#### MATERIAL PROVIDED

-- ==== Sys2Proof/Machine/Boot.lean ====
section
/-! DEFINITION. Power-off and power-on, firmware verification, link training as a step of it, attestation and partitions
(23 R395, R399; 24 R412; 25 R413-R419). -/

namespace Sys2Proof.Machine

/-! ### Manifests at boot -/

/-- Step 6: with a valid manifest the module waits in RESTORE, else it runs with no contexts (23 R399, 25 R413). -/
def State.readManifests (s : State) : State :=
  match s.newestManifest with
  | none => { s with hib := { s.hib with state := .run, since := s.now } }.applyShed
  | some (_, gen, es) => { s with hib := { s.hib with state := .restore, since := s.now, gen := BitVec.ofNat 32 gen, entries := es } }

/-- The flits that wait for each peer of a router. -/
def State.queuedFor (s : State) (router : Nat) : List (Nat × Nat) :=
  ((List.range 15).map (· + 15 * router)).map fun p => (p, (s.strandsWhere fun a => a.use.peer == some p).foldl (fun n i => n + s.queueDepth i) 0)

/-- The egress buffers of a router's strands are empty. -/
def State.emptyQueues (s : State) (router : Nat) : State :=
  { s with strands := Vector.ofFn fun i : Fin 512 =>
      if i.val / 256 == router then { s.strands[i.val] with qd := 0, qdAt := s.now, flying := false } else s.strands[i.val] }

/-- Flits that waited for a peer wait on a strand that serves it now: no flit is lost (15 R310). Which strand is not architected. -/
def State.requeue (s : State) (l : List (Nat × Nat)) : State :=
  l.foldl (fun s (p, n) =>
    if n = 0 then s
    else match s.pick 1 (s.strandsOf p) with
      | (s, i :: _) => s.modStrand i fun x => x.push n s.now
      | (s, []) => s) s

/-- An installed extent of the fabric: 1 to 16 (01 R23). -/
def extent (n : BitVec 5) : Nat := max 1 (min 16 n.toNat)

/-- Whether training has found a coordinator; a module that found none holds 2,600 tokens in every period, with what peers have given and
less what it has given (22 R383). -/
def Power.withCoordinator (p : Power) (coord : Bool) : Power :=
  if coord then { p with coord := true }
  else { p with coord := false, tokNow := heldTokens 2600 p.netNow, tokNext := heldTokens 2600 p.netNext }

/-- LINK_TRAINING of a fibre (24 R412): its rings, then the strands of its router, the fabric as step 7 finds it, and the lease table
initialised for the router's peers (log 43). At boot the manifests are read once every fibre has trained (25 R413), but a warning
during the training runs to power-off (23 R402). -/
def execLinkTraining (fibre : Fin 64) (res : TrainResult) (s : State) : Host.Outcome State Fault Refusal :=
  if s.boot.step == .off || s.boot.step == .recovery then .next s
  else
    let router := fibre.val / 32
    let s := s.accrue
    let waiting := s.queuedFor router
    let old := s
    let s := (((s.emptyQueues router).trainFibre fibre res).formStrands router).logShort old router
    let fibres := s.boot.fibres ||| BitVec.ofNat 64 (2 ^ fibre.val)
    let s := { s with
      fabRows := extent res.rows, fabCols := extent res.cols, trained := res.trained
      power := s.power.withCoordinator res.coord
      leases := s.leases.filter fun l => peerRouter l.peer != router
      boot := { s.boot with fibres := fibres } }
    let s := (((s.logUntrained router).formAllocs router).requeue waiting).refloor
    .next (if s.boot.step == .training && fibres == BitVec.allOnes 64 && s.hib.state == .run then
      { s with boot := { s.boot with step := .done } }.readManifests
    else s)

/-! ### Firmware -/

/-- The magic of a firmware image (25 R414). -/
def imageMagic : Nat := 0x4B474657

/-- A field of an image's header. -/
def imageField (image : List Byte) (off n : Nat) : Nat := natOfBytes ((image.drop off).take n)

/-- The payload of an image, by the length its header gives. -/
def imagePayload (image : List Byte) : List Byte := (image.drop 256).take (imageField image 8 8)

/-- The ROM accepts an image of a kind (25 R414). -/
def State.imageOk (s : State) (kind : Nat) (image : List Byte) : Bool :=
  decide (256 + imageField image 8 8 ≤ image.length)
    && imageField image 0 4 == imageMagic
    && imageField image 4 2 == kind
    && Config.verifyRoot (Config.sha384 (image.take 0x48)) (signatureOf ((image.drop 0x48).take 96))
    && (Config.sha384 (imagePayload image)).toNat == imageField image 0x18 48
    && imageField image 0xA8 88 == 0
    && decide (((s.boot.rollback[kind - 1]?).map (·.toNat)).getD 0 ≤ imageField image 6 2)

/-- A boot-flash slot of an image kind. -/
def flashSlot (kind : Nat) (slot : Bool) : Fin 4 := Fin.ofNat 4 (2 * (kind - 1) + b2n slot)

/-- The image that the ROM takes for a kind: slot 0, else slot 1 (25 R414). -/
def State.bootImage (s : State) (kind : Nat) : Option (List Byte) :=
  ([false, true].filterMap fun k => s.boot.flash[flashSlot kind k]).find? fun image => s.imageOk kind image

/-- Steps 1 to 4 (25 R413). A failed self-test leaves the module off and is reported; without an image of each kind, or with LPDDR5X that does
not train, it comes to recovery (R415); else firmware stands in LPDDR5X at its load address and the fibres train. Which tests pass is open
(log 6). -/
def State.bootUp (s : State) : State :=
  let k := s.choices
  let s := { s with choices := k + 2 }
  if !Config.freeBool k then
    { s with hib := { s.hib with state := .off }, boot := { s.boot with step := .off, fault := true, offSince := s.now } }
  else
  let s := { s with boot := { s.boot with fault := false } }
  match s.bootImage 1, s.bootImage 2, Config.freeBool (k + 1) with
  | some a, some b, true =>
    { s with boot := { s.boot with
        step := .training, fibres := 0
        memory := Mem.put [] (imageField a 0x10 8 % 2 ^ 37) (imagePayload a)
        digests := #v[BitVec.ofNat 384 (imageField a 0x18 48), BitVec.ofNat 384 (imageField b 0x18 48)]
        secvers := #v[BitVec.ofNat 16 (imageField a 6 2), BitVec.ofNat 16 (imageField b 6 2)] } }
  | _, _, _ => { s with boot := { s.boot with step := .recovery } }

/-- Supervisor firmware raises the rollback counter of a kind; nothing lowers it (25 R414). -/
def State.raiseRollback (s : State) (kind : Fin 2) (v : BitVec 16) : State :=
  s.supervise fun s =>
    { s with boot := { s.boot with rollback := s.boot.rollback.set kind (BitVec.ofNat 16 (max s.boot.rollback[kind].toNat v.toNat)) } }

/-- FLASH_IMAGE_WRITE: in recovery an image that passes the checks is written, and the module boots again (25 R415). -/
def execFlashImageWrite (kind : BitVec 16) (slot : Bool) (image : List Byte) (s : State) : Host.Outcome State Fault Refusal :=
  .next (if s.boot.step == .recovery && (kind == 1 || kind == 2) && s.imageOk kind.toNat image then
    { s with boot := { s.boot with flash := s.boot.flash.set (flashSlot kind.toNat slot).val (some image) } }.bootUp
  else s)

/-! ### Power -/

/-- What is left of the module without power: the SCM media, the boot flash, the fuses, the reserve, and the model's own
fields (23 R395, 25 R413; log 45). -/
def State.unpowered (s : State) : State :=
  { State.reset with
    scm := s.scm
    modid := s.modid
    boot := { ({} : Boot) with step := .off, fibres := 0, flash := s.boot.flash, rollback := s.boot.rollback, serial := s.boot.serial, offSince := s.now }
    hib := { ({} : Hib) with
      state := .off, cause := s.hib.cause, reserve := s.hib.reserve, since := s.now
      imageTasks := s.hib.imageTasks, imageRegions := s.hib.imageRegions, imageSteps := s.hib.imageSteps
      imageMembers := s.hib.imageMembers, imageGen := s.hib.imageGen }
    now := s.now
    choices := s.choices
    agenda := s.agenda }

/-- Ticks from power-off to the restart, where input is there (23 R395). -/
def restartTicks : Nat := 100000 * usTicks

/-- POWER_OFF after the seal (23 R395). Without input the module stays off until the bus returns. -/
def execPowerOff (inputPresent : Bool) (s : State) : Host.Outcome State Fault Refusal :=
  .next (if s.hib.state == .off && s.powered then
    let u := s.unpowered
    { u with boot := { u.boot with offSince := if inputPresent then s.now else s.now - restartTicks } }
  else s)

/-- A module that stays off after a failed self-test tries again once the bus has come back since (25 R413). -/
def State.mayPowerOn (s : State) : Bool :=
  s.boot.step == .off && actDue s.now s.power.highSince (1000 * usTicks) 0 0 && decide (s.boot.offSince + restartTicks ≤ s.now)
    && (!s.boot.fault || decide (s.boot.offSince < s.power.highSince.getD 0))

/-- POWER_ON: the bus has been above the restore threshold for 1 ms (25 R413). The charge of the reserve is open (log 6). -/
def execPowerOn (volts : BitVec 16) (s : State) : Host.Outcome State Fault Refusal :=
  let s := s.readBus volts
  .next (if s.mayPowerOn then
    { s with
      choices := s.choices + 1
      hib := { s.hib with state := .run, reserve := min ({} : Hib).reserve (Config.freeNat s.choices) } }.bootUp
  else s)

/-! ### Attestation -/

/-- What software reads of the identity key: the device certificate, and nothing else. The private key stands in no state and no register: a
module only signs with it (25 R416; log 7). -/
def State.readIdentity (_ : State) : List Byte := Config.certificate

/-- The nonce and the place of the report are aligned and resident (25 R417). -/
def State.attestOk (s : State) : Bool :=
  let a := s.boot.attIn.toNat
  let b := s.boot.attOut.toNat
  a % 64 == 0 && b % 64 == 0 && s.rangeResident a 48 && s.rangeResident b 512

/-- A write of ATT_CTL: ignored while busy (25 R417). -/
def State.startAttest (s : State) (v : Word) : State :=
  if !v.getLsbD 0 || s.boot.attStat == 1 then s
  else { s with boot := { s.boot with attStat := if s.attestOk then 1 else 3 } }

/-- ATT_CTL by the supervisor complex. -/
def execAttCtl (v : Word) (s : State) : Host.Outcome State Fault Refusal := .next (s.supervise fun s => s.startAttest v)

/-- The PART_CTL values of the partitions, as bytes. -/
def State.partBytes (s : State) : List Byte := s.parts.toList.flatMap fun p => bytesOfNat 8 p.ctl.toNat

/-- The report of 512 bytes (25 R417). The spec gives the order of its parts and not their places: they stand one after another, and
what fills the rest before the signature is open (log 45). -/
def State.report (s : State) (nonce : List Byte) : List Byte :=
  let b := s.boot
  let parts := nonce ++ bytesOfNat 1 s.modid.toNat ++ bytesOfNat 64 b.serial.toNat
    ++ bytesOfNat 48 b.digests[0].toNat ++ bytesOfNat 2 b.secvers[0].toNat ++ bytesOfNat 48 b.digests[1].toNat ++ bytesOfNat 2 b.secvers[1].toNat
    ++ bytesOfNat 2 b.rollback[0].toNat ++ bytesOfNat 2 b.rollback[1].toNat ++ bytesOfNat 4 s.hib.gen.toNat
    ++ bytesOfNat 48 (Config.sha384 s.partBytes).toNat
  let body := parts ++ bytesOfNat (416 - parts.length) (Config.freeNat s.choices)
  body ++ signatureBytes (Config.sign (Config.sha384 body))

/-- ATTESTATION_DONE (25 R417). -/
def execAttestationDone (s : State) : Host.Outcome State Fault Refusal :=
  let stat := fun (s : State) (v : BitVec 2) => { s with boot := { s.boot with attStat := v } }
  .next (if s.boot.attStat != 1 then s
  else if !s.attestOk then stat s 3
  else match s.fetchIa s.boot.attIn.toNat 48 with
    | (s, none) => stat s 3
    | (s, some nonce) =>
      match s.writeIa s.boot.attOut.toNat (s.report nonce) with
      | none => stat s 3
      | some s => stat { s with choices := s.choices + 1 } 2)

/-! ### Partitions -/

/-- PART_CTL keeps its reserved bits zero (25 R419). -/
def partMask : BitVec 32 := 0xFFFFFF01

/-- The dies a PART_CTL value owns: none while it is not enabled. -/
def partDies (ctl : BitVec 32) : Nat := if ctl.getLsbD 0 then bitsOf ctl.toNat 8 8 else 0

/-- The root region of a PART_CTL value. -/
def partRoot (ctl : BitVec 32) : Nat := bitsOf ctl.toNat 16 16

/-- A die hosts a task, or a slot of its clusters is claimed (25 R419). -/
def State.dieUsed (s : State) (die : Nat) : Bool :=
  ((dieCores die).any fun c => (s.core c).status != .idle)
    || (List.finRange 64).any fun cl => cl.val / 8 == die && (s.cluster cl).owner.any Option.isSome

/-- The refusal that a write of PART_CTL meets (25 R419), the lowest code where several hold. Another partition uses its dies and its root
while it is enabled (log 47). -/
def State.partCode (s : State) (p : Fin 8) (new : BitVec 32) : Option Nat :=
  let old := s.parts[p].ctl
  let others := (List.finRange 8).filter fun q => q != p && s.parts[q].ctl.getLsbD 0
  let on := new.getLsbD 0
  let changed := (List.range 8).filter fun d => bitsOf (partDies old) d 1 != bitsOf (partDies new) d 1
  ([ (1, others.any fun q => (List.range 8).any fun d => bitsOf new.toNat (8 + d) 1 == 1 && bitsOf (partDies s.parts[q].ctl) d 1 == 1)
   , (2, changed.any s.dieUsed)
   , (3, others.any fun q => partRoot s.parts[q].ctl == partRoot new)
   , (4, on && partDies new == 0) ] : List (Nat × Bool)).find? (·.2) |>.map (·.1)

/-- A write of PART_CTL of a partition (25 R419). -/
def State.writePartCtl (s : State) (p : Fin 8) (v : Word) : State :=
  let new : BitVec 32 := v.setWidth 32 &&& partMask
  let old := s.parts[p]
  match s.partCode p new with
  | some code => { s with parts := s.parts.set p.val { old with refusal := BitVec.ofNat 4 code } }
  | none => { s with parts := s.parts.set p.val { old with ctl := new } }

/-- PART_CTL by the supervisor complex. -/
def execPartCtl (p : BitVec 3) (v : Word) (s : State) : Host.Outcome State Fault Refusal := .next (s.superviseBooted fun s => s.writePartCtl p.toFin v)

end Sys2Proof.Machine
end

########

Keep both end lines and retype everything in the records above from the line containing "s.hib.state == .run then" through the line containing "image's header. -/", exactly, with nothing else.

    .next (if s.boot.step == .training && fibres == BitVec.allOnes 64 && s.hib.state == .run then
      { s with boot := { s.boot with step := .done } }.readManifests
    else s)

/-! ### Firmware -/

/-- The magic of a firmware image (25 R414). -/
def imageMagic : Nat := 0x4B474657

/-- A field of an image's header. -/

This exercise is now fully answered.